Abstract Illustration of Dark Matter, Lynette Cook

Abstract Illustration of Dark Matter, Lynette Cook

 

Sometimes, physics can seem quite abstract and inaccessible – a quick peek at google images shows countless iconoclasts scribbling archaic symbols on old-fashioned chalkboards. This stereotype sometimes discourages people from seeing the wonders and possibilities that physics reveals. Physicists dare to ask the most essential questions at both the biggest and smallest scales imaginable, questions that in the not-so-distant past were the domain of theologians.


Where did we come from and where are we going?

How was the universe formed and what is it made of? How do “things not seen” inform our reality? Will the recently discovered Higgs boson particle (aka God’s particle) be the key to affirming long held beliefs or the thing that shatters it?

This research takes place at both ends of the spectrum, from the subatomic to the galactic.

 

 

On the macro level, for instance, 85% of the universe has gravitation but is basically invisible – dark matter and dark energy. One way of understanding dark matter is to search for the gamma rays it emits. Jan Conrad, Professor of Astroparticle Physics, describes how the Fermi satellite is used in these investigations.

 

 

On the micro level, Associate Professor Sara Strandberg hopes to reveal the smallest building blocks and most fundamental forces of the universe. She uses the ATLAS detector at CERN, which records what happens when streams of protons collide. 

 

"The big discoveries of today might become the big innovations of tomorrow"

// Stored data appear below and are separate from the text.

/-- The endpoints of every shaft of a tower are reset (R32, R44): sequence numbers, replay buffers. Which lanes work stays. -/
def resetEndpoints (s : State) (t : Nat) : State :=
  setTow s t { tow s t with shafts := (tow s t).shafts.map fun x => (x.1, { x.2 with seq := 0, replay := false, tx := 0, buf := [] }) }

/-- `TOWER_RESET_WRITEBACK_DONE` (R44, R49, R61, R65): acknowledged accumulate-writes are applied, and the tower domains and
the endpoints of the floor joint are reset. -/
def execTowerResetWritebackDone (t : Nat) (s : State) : Out :=
  .next (if (tow s t).reset = .writeback then
    let s := (tow s t).adder.foldl accwLine (writebackLines s t)
    releaseTower (resetEndpoints (setTow s t { tow s t with reset := .relock, cacheMode := .bypass, adder := [] }) t) t
  else s)

/-- `TOWER_PLL_LOCKED` (R49). -/
def execTowerPllLocked (t : Nat) (s : State) : Out :=
  .next (if (tow s t).reset = .relock then setTow s t { tow s t with reset := .training } else s)

/-- `TOWER_JOINTS_TRAINED` (R49, R50): lanes that failed under the reset are applied, the near store is zero, the
arrays of the compute dies are initialised. -/
def execTowerJointsTrained (t : Nat) (s : State) : Out :=
  .next (if (tow s t).reset = .training then
    let late := (tow s t).late
    let s := setTow s t { tow s t with reset := .zeroing, late := [] }
    let s := late.foldl (fun s x => laneFail s t (x.1 / 1024) (x.1 % 1024) x.2) s
    let b := 0x080000000000 + t * 0x60000000
    resetLevelClusters (resetLevelClusters (zeroMem s b (b + 0x60000000)) t 2) t 3
  else s)

/-- `TOWER_READY` (R41, R49, R61, R412). -/
def execTowerReady (t : Nat) (s : State) : Out :=
  .next (if (tow s t).reset = .zeroing then
    let s := emptyCache s t
    let x := tow s t
    let s := setTow s t { x with
      reset := .none
      cacheMode := if x.levelsOut.contains 1 then .bypass else if x.splitTo.isSome then .writeback else .normal }
    recalResume (irq s (0x114 + t)) t
  else s)

/-! ### Write-backs of the near-store cache (R60, R61, R91) -/

/-- `NS_CACHE_WRITEBACK_DONE` (R61): L1 has left service, its stacks are served without the cache. -/
def execNsCacheWritebackDone (t : Nat) (s : State) : Out :=
  .next (if (tow s t).cacheMode = .writeback ∧ (tow s t).reset = .none ∧ (tow s t).splitTo = none then
    let s := writebackLines s t
    let s := emptyCache s t
    releaseTower (setTow s t { tow s t with cacheMode := .bypass }) t
  else s)

/-- `NS_WRITEBACK_TIMEOUT` (R61): a write-back not completed within 2 ms is a FATAL error. -/
def execNsWritebackTimeout (t now : Nat) (s : State) : Out :=
  let s := clock s now
  .next (if (tow s t).cacheMode = .writeback ∧ (tow s t).cacheSince + 2000000 ≤ s.pace.now then fatal s t else s)

/-- What the cache is used for after a change of split (R60, R61): as L1's service and resets leave it. -/
def cacheAfterSplit (x : Tower) : CacheMode :=
  if x.cacheMode ≠ .writeback ∨ x.reset ≠ .none then x.cacheMode
  else if x.levelsOut.contains 1 then .bypass
  else if mget x.levelReset 1 .none ≠ .none then .held
  else .normal

/-- `NS_SPLIT_CHANGE_DONE` (R60): the dirty lines are in the stacks, and the cache starts empty under the new split. -/
def execNsSplitChangeDone (t : Nat) (s : State) : Out :=
  .next (match (tow s t).splitTo with
  | none => s
  | some _ =>
    let s := emptyCache (writebackLines s t) t
    let x := tow s t
    releaseTower (setTow s t { x with splitTo := none, cacheMode := cacheAfterSplit x }) t)

/-- `NS_FLUSH` (R91): writes back the dirty lines of the masked towers and keeps them valid. DESIGN CHOICE: a value with bits
above the four towers' is rejected with `BAD_VALUE` (log 124). -/
def execNsFlush (w : ObjWrite) (s : State) : Out :=
  let v := leNat w.val
  .next (objWrite s w 0x310004 0 fun s =>
    if 16 ≤ v then (0x42, s)
    else (0, (List.range 4).foldl (fun s t => if bit v t then writebackLines s t else s) s))

/-- `PACE_TOWER_COMPARE` (R22): differences of T1 to T3 from T0 in ns; one above 4 is recorded and slewed back. -/
def execPaceTowerCompare (now : Nat) (d1 d2 d3 : Int) (s : State) : Out :=
  let f := fun (s : State) (x : Nat × Int) =>
    if 4 < x.2.natAbs then
      pitEvent { s with pace.skew := mset s.pace.skew x.1 x.2, pace.skewAt := mset s.pace.skewAt x.1 s.pace.now } 0x0601 x.1 0 0 (wrap 64 x.2)
    else { s with pace.skew := mdel s.pace.skew x.1, pace.skewAt := mdel s.pace.skewAt x.1 }
  .next ([(1, d1), (2, d2), (3, d3)].foldl f (clock s now))

end Sys2Proof.Machine
end

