/-- Start the next descriptor of an idle engine, or go on with one whose window reads have returned. -/
def copyRow (e : Nat) (mine : Nat → Bool) (s : State) : State :=
  let x := cpe s e
  if alive s = false then s else
  match x.busy with
  | some j =>
    if x.ended || decide (x.left ≠ 0) || !mine j.op || j.waits s then s
    else
      let r := j.move s e x.reads
      setCpe r.1 e { cpe r.1 e with status := r.2, ended := true, reads := [] }
  | none =>
    match x.queue with
    | [] => s
    | j :: more =>
      if mine j.op = false ∨ copyEnabled s e = false then s
      else
        let u := j.cvu e
        let refuse := j.bad || (match u with | some u => cvuBad (cvu s u) j.part | none => false)
        if refuse then setCpe s e { x with queue := more, busy := some j, status := 7, ended := true }
        else if (match u with | some u => (cvu s u).busy | none => false) || j.waits s then s
        else
          let iss : Issuer := { kind := .copy, unit := e, part := some j.part }
          let need := j.windowLines s iss
          let meets := fun (q : Run) => need.any fun l => decide (q.first < (l.1 + l.2) * 128) && decide (l.1 * 128 < q.first + q.bytes.length)
          if (allRuns s (e / 8)).any meets then dueRuns s (e / 8) meets
          else
            let s := match u with
              | some u => setCvu s u { cvu s u with busy := true, blocks := 0 }
              | none => s
            let s := setCpe s e { x with queue := more, busy := some j, status := 0, ended := false, reads := [], left := 0 }
            let s := need.foldl (fun s l => match hfWindow s (l.1 * 128) 1 with
              | some w => readWindow (setCpe s e { cpe s e with left := (cpe s e).left + 1 }) (e / 8) w j.part l.1 l.2 (.copy e)
              | none => s) s
            if 0 < (cpe s e).left then s
            else
              let r := j.move s e (cpe s e).reads
              setCpe r.1 e { cpe r.1 e with status := r.2, ended := true, reads := [] }

/-- `COPY` (R84, R85); a descriptor with an invalid `OP` is refused here too. -/
def execCopyI (e : Nat) (s : State) : Out := .next (copyRow e (fun op => op == 1 || op == 0 || decide (4 < op)) s)
/-- `TRANSPOSE` (R86). -/
def execTransposeI (e : Nat) (s : State) : Out := .next (copyRow e (fun op => op == 2) s)
/-- `FILL` (R85). -/
def execFillI (e : Nat) (s : State) : Out := .next (copyRow e (fun op => op == 3) s)
/-- `ACCW` (R86, R62). -/
def execAccwI (e : Nat) (s : State) : Out := .next (copyRow e (fun op => op == 4) s)

/-- Whether a descriptor asks for a completion record that can be placed, and its address. -/
def CopyJob.record (j : CopyJob) : Bool := bit (j.w 6) 63 && fld (j.w 6) 47 0 % 8 == 0
def CopyJob.recordAt (j : CopyJob) : Nat := fld (j.w 6) 47 0

/-- A descriptor ends with a status (R88, R529): its record, as a flagged store, its CVU free, its command complete. -/
def CopyJob.finish (j : CopyJob) (s : State) (e st : Nat) (ran : Bool) : State :=
  let t := e / 8
  let iss : Issuer := { kind := .copy, unit := e, part := some j.part }
  let bs := leBytes 8 (st * 2 ^ 48 + fld (j.w 7) 47 0)
  let s := if j.record then
      match home s j.recordAt with
      | .regs => s
      | .window => flushRunsAt (hfStoreAt s t (copyCode e) j.part j.recordAt bs false).1 t (copyCode e)
      | _ => (store s iss j.recordAt bs).1
    else s
  let s := match j.cvu e with
    | some u => if ran then cvuEnd s u else s
    | none => s
  let s := setCpe s e { cpe s e with lastStatus := st, done := (cpe s e).done + 1 }
  match j.src with
  | .cmd q i => completeCmd s q i
  | .crew _ _ _ => s

/-- `COPY_TRANSFER_DONE` (R88, R529): the record, as a flagged store with release at `SCOPE`; at SYSTEM scope it waits
until the engine's window stores are acknowledged, and carries their failure (R360, R362). -/
def execCopyTransferDone (e : Nat) (s : State) : Out :=
  let x := cpe s e
  .next (match x.busy with
  | none => s
  | some j =>
    if x.ended = false ∨ alive s = false then s
    else
      let t := e / 8
      let s := flushRunsAt s t (copyCode e)
      let scope := fld (j.w 0) 56 54
      if (scope = 5 ∧ holdsRunsAt s t (copyCode e)) ∨ (j.record && waits s j.recordAt) then s
      else
        let f := if scope = 5 then takeFailuresAt s t (copyCode e) else ([], s)
        let st := if isFault x.status then x.status else (f.1.map (·.1)).headD x.status
        j.finish (setCpe f.2 e { cpe f.2 e with busy := none, ended := false }) e st (x.status != 7))

end Sys2Proof.Machine
end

Both Strandberg and Conrad address the links between “basic” research and real-world technology. The modern concept of the photon, developed in the early 1900s by Albert Einstein, among many others, was a major breakthrough without a clear practical application. This curiosity developed into the field of quantum mechanics and then to quantum computing, one of the most promising fields of the IT revolution.


Stockholm University’s profile area, “Astrophysics, Cosmology and Particle Physics,” focuses on fundamental research. It is hosted at Fysikum and the Oskar Klein Centre for Cosmoparticle Physics (OKC), funded by the Swedish Research Council and hosting researchers from Stockholm University, KTH, and all over the world. Since its founding in 2008, it has become a world-class research centre with an impressive international impact.